WHAT YOU HAVE TO DO: Only the lines of the data below from the one with "let uns := bitOf b.param 3" through the one with "let cs := r.1.map" are wanted. Repeat them exactly.

(Records from a data source)
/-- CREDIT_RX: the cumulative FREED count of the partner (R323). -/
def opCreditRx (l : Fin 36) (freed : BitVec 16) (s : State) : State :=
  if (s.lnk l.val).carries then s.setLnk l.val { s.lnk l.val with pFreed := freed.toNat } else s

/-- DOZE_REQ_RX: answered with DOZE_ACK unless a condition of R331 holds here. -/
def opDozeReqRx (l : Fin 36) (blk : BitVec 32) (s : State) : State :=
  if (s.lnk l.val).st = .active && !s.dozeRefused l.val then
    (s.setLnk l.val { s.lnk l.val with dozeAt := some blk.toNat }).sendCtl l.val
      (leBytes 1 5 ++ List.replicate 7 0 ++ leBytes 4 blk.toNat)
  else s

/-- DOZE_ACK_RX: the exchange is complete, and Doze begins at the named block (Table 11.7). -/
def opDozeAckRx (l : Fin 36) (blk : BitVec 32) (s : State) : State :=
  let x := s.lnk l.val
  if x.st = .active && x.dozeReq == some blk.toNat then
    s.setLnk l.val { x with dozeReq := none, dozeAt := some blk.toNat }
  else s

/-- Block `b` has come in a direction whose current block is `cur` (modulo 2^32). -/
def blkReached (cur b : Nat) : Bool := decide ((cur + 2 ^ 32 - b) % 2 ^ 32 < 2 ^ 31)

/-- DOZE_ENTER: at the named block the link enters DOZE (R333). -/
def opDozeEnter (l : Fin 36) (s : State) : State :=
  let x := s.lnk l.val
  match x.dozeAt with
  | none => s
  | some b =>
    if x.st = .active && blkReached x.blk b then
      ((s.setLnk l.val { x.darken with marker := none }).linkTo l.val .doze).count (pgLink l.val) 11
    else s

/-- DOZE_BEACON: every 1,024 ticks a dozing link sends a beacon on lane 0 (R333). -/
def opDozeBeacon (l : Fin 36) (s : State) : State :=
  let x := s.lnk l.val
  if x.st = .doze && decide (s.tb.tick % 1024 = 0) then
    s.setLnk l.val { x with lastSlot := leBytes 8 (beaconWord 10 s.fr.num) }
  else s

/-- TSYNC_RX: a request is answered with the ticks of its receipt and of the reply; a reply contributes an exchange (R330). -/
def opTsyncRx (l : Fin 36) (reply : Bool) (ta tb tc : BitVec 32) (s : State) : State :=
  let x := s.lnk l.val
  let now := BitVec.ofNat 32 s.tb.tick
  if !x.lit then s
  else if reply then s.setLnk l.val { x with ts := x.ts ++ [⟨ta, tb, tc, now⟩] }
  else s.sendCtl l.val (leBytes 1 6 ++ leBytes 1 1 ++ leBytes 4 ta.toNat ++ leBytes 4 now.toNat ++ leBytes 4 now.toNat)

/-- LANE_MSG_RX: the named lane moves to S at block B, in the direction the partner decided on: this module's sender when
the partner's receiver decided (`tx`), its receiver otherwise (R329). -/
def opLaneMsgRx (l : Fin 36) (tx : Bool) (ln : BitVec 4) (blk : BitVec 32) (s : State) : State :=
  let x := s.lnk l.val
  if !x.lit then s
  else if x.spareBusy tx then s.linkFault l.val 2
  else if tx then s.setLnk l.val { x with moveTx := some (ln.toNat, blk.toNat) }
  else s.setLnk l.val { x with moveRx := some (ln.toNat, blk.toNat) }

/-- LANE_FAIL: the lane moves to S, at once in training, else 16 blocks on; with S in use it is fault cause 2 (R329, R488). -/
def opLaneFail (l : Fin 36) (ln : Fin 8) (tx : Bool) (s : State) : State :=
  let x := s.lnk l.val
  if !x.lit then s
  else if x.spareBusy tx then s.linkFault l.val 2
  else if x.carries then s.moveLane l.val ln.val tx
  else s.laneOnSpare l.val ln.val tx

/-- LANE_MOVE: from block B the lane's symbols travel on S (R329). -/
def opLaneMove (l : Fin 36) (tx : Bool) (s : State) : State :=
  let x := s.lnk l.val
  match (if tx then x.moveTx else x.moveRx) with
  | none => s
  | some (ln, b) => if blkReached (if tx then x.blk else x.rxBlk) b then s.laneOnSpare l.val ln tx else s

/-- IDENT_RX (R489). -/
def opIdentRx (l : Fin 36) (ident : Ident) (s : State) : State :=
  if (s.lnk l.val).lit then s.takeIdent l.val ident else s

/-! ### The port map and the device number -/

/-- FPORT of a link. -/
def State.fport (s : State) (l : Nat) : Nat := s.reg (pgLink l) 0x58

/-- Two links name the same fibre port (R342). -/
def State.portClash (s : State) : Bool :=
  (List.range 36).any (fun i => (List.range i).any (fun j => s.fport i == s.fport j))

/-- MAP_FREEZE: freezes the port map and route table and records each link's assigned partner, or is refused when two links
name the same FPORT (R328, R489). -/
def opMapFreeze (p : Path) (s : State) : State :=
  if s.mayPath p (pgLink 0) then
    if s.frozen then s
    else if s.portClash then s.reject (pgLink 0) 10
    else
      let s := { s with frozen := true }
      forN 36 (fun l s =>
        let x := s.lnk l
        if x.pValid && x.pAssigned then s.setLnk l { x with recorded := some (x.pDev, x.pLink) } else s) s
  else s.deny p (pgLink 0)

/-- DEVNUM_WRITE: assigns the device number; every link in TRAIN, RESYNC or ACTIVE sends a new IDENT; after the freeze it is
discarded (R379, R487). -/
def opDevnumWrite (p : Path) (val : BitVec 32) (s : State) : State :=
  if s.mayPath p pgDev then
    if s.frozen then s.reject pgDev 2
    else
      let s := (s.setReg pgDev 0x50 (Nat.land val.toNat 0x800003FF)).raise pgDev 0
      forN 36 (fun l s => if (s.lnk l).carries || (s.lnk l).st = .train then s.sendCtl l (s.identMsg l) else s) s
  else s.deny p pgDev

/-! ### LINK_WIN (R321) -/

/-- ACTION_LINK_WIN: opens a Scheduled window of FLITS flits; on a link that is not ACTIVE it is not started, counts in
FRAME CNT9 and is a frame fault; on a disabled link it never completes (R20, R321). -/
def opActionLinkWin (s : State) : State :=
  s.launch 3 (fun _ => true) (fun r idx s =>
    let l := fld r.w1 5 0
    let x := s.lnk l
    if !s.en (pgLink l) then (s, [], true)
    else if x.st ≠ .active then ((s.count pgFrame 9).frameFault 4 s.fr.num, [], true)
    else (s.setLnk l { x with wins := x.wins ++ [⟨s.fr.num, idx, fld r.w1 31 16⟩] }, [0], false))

---

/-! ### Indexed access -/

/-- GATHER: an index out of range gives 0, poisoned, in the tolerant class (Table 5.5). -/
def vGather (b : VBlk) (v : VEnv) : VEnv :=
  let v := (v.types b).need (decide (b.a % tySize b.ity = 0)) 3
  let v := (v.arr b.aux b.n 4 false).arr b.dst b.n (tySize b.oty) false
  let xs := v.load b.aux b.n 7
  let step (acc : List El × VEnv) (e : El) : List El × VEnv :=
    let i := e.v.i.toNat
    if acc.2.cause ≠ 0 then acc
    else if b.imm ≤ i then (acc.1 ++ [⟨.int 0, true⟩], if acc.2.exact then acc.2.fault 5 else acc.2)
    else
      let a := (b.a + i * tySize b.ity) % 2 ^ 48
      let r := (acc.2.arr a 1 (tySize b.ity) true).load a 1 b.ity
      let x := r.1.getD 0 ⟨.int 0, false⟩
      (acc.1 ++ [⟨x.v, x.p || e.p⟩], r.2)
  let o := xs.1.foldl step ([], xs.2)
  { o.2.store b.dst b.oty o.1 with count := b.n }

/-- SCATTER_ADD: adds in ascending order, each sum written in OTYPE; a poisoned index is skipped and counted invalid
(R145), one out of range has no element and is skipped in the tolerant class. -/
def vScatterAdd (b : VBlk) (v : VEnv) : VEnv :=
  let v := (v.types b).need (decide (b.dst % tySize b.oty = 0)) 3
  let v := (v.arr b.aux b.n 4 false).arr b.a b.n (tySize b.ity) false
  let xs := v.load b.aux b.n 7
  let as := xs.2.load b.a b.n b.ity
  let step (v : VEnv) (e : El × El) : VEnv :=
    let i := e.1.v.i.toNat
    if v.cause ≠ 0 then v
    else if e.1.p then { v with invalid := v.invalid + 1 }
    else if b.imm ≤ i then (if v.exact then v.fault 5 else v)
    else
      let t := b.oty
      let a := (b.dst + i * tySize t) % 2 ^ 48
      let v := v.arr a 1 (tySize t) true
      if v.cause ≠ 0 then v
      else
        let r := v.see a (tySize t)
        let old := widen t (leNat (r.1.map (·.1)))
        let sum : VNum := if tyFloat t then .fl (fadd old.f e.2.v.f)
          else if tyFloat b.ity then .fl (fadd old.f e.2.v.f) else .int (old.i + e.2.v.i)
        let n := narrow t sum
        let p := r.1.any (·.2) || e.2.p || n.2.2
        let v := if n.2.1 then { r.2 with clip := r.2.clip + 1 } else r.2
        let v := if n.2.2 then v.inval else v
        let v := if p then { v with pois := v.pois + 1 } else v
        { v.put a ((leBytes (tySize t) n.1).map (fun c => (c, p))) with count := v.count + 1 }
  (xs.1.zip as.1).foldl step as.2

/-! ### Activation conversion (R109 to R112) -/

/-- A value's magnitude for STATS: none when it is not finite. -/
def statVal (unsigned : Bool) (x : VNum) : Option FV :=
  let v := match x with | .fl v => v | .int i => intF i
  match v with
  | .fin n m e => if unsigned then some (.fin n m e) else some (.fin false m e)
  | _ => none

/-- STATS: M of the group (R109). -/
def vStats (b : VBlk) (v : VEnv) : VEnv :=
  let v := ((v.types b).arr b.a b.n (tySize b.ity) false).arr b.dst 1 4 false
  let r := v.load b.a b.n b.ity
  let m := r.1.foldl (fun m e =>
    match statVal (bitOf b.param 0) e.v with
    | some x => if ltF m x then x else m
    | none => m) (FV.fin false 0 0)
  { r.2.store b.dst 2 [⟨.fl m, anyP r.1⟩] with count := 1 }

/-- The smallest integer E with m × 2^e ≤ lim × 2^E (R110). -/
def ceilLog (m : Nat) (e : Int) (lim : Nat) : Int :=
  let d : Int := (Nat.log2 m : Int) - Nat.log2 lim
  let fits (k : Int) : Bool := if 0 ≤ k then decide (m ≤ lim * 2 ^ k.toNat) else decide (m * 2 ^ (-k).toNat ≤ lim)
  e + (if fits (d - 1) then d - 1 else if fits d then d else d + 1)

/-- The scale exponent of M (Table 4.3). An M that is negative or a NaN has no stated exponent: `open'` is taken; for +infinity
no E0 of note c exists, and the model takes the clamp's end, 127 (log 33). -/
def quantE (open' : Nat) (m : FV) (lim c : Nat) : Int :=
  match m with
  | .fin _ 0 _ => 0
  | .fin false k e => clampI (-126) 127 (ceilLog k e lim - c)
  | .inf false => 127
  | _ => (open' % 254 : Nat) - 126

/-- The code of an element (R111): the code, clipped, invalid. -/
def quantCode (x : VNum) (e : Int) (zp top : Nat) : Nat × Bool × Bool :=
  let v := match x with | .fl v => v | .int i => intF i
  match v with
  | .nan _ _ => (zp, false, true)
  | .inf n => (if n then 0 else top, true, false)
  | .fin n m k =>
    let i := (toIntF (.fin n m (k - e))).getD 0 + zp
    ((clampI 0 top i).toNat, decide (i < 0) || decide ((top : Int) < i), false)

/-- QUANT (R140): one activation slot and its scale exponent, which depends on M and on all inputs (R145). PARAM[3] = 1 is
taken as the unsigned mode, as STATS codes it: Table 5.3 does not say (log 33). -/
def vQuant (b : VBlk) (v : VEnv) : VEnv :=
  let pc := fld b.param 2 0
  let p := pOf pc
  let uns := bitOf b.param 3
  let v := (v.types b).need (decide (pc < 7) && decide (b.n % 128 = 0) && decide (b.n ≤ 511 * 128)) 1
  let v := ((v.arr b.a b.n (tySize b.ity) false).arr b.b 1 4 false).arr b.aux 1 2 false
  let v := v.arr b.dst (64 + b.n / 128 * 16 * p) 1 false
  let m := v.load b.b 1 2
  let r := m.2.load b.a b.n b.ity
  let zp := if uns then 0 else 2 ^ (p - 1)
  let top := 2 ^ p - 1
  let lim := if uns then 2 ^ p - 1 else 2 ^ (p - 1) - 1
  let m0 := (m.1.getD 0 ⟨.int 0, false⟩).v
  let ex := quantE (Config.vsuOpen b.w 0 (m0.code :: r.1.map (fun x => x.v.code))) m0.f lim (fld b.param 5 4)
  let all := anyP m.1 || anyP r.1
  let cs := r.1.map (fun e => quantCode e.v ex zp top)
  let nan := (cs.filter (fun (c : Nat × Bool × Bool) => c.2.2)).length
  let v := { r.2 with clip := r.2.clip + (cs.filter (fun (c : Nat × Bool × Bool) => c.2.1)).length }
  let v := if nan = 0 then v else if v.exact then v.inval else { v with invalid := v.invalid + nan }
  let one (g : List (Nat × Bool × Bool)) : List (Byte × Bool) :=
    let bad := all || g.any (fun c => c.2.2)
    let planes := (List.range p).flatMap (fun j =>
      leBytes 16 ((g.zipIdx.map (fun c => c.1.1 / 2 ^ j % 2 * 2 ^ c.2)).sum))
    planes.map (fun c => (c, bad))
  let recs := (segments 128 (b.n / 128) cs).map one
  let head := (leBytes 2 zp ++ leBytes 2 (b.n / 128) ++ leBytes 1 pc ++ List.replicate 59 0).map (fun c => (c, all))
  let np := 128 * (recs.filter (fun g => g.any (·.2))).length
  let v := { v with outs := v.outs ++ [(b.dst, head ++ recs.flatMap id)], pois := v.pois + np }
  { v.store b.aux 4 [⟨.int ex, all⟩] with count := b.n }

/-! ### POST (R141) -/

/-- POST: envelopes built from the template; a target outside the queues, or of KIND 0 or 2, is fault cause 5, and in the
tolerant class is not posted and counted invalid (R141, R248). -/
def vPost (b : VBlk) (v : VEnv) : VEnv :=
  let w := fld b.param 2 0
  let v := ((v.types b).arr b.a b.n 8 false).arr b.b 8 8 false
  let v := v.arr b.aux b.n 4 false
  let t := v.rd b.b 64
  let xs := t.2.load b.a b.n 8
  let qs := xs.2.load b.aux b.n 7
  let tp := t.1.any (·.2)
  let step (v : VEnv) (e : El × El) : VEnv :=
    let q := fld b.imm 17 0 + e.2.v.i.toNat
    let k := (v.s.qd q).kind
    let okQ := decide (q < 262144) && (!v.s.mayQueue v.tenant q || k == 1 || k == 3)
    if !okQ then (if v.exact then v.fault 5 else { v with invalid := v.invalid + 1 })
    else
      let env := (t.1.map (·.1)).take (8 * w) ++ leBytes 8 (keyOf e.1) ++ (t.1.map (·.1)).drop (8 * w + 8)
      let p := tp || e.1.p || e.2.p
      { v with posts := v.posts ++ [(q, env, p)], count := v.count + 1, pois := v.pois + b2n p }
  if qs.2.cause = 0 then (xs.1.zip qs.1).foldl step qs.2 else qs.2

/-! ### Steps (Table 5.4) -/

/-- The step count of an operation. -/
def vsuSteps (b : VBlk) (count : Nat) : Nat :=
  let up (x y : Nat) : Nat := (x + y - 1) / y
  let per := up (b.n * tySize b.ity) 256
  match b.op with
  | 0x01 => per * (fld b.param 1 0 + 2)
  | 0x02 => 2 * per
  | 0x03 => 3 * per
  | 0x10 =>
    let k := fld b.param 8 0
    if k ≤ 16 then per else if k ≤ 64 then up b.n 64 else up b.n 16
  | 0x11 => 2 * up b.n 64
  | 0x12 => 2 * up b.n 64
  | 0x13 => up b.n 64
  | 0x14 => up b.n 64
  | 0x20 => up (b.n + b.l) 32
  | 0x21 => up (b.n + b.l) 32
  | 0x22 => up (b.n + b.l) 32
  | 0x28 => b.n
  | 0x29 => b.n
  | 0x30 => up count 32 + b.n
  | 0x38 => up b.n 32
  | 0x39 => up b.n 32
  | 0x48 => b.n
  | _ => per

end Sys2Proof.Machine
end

RESPONSE BELOW:
  let uns := bitOf b.param 3
  let v := (v.types b).need (decide (pc < 7) && decide (b.n % 128 = 0) && decide (b.n ≤ 511 * 128)) 1
  let v := ((v.arr b.a b.n (tySize b.ity) false).arr b.b 1 4 false).arr b.aux 1 2 false
  let v := v.arr b.dst (64 + b.n / 128 * 16 * p) 1 false
  let m := v.load b.b 1 2
  let r := m.2.load b.a b.n b.ity
  let zp := if uns then 0 else 2 ^ (p - 1)
  let top := 2 ^ p - 1
  let lim := if uns then 2 ^ p - 1 else 2 ^ (p - 1) - 1
  let m0 := (m.1.getD 0 ⟨.int 0, false⟩).v
  let ex := quantE (Config.vsuOpen b.w 0 (m0.code :: r.1.map (fun x => x.v.code))) m0.f lim (fld b.param 5 4)
  let all := anyP m.1 || anyP r.1
  let cs := r.1.map (fun e => quantCode e.v ex zp top)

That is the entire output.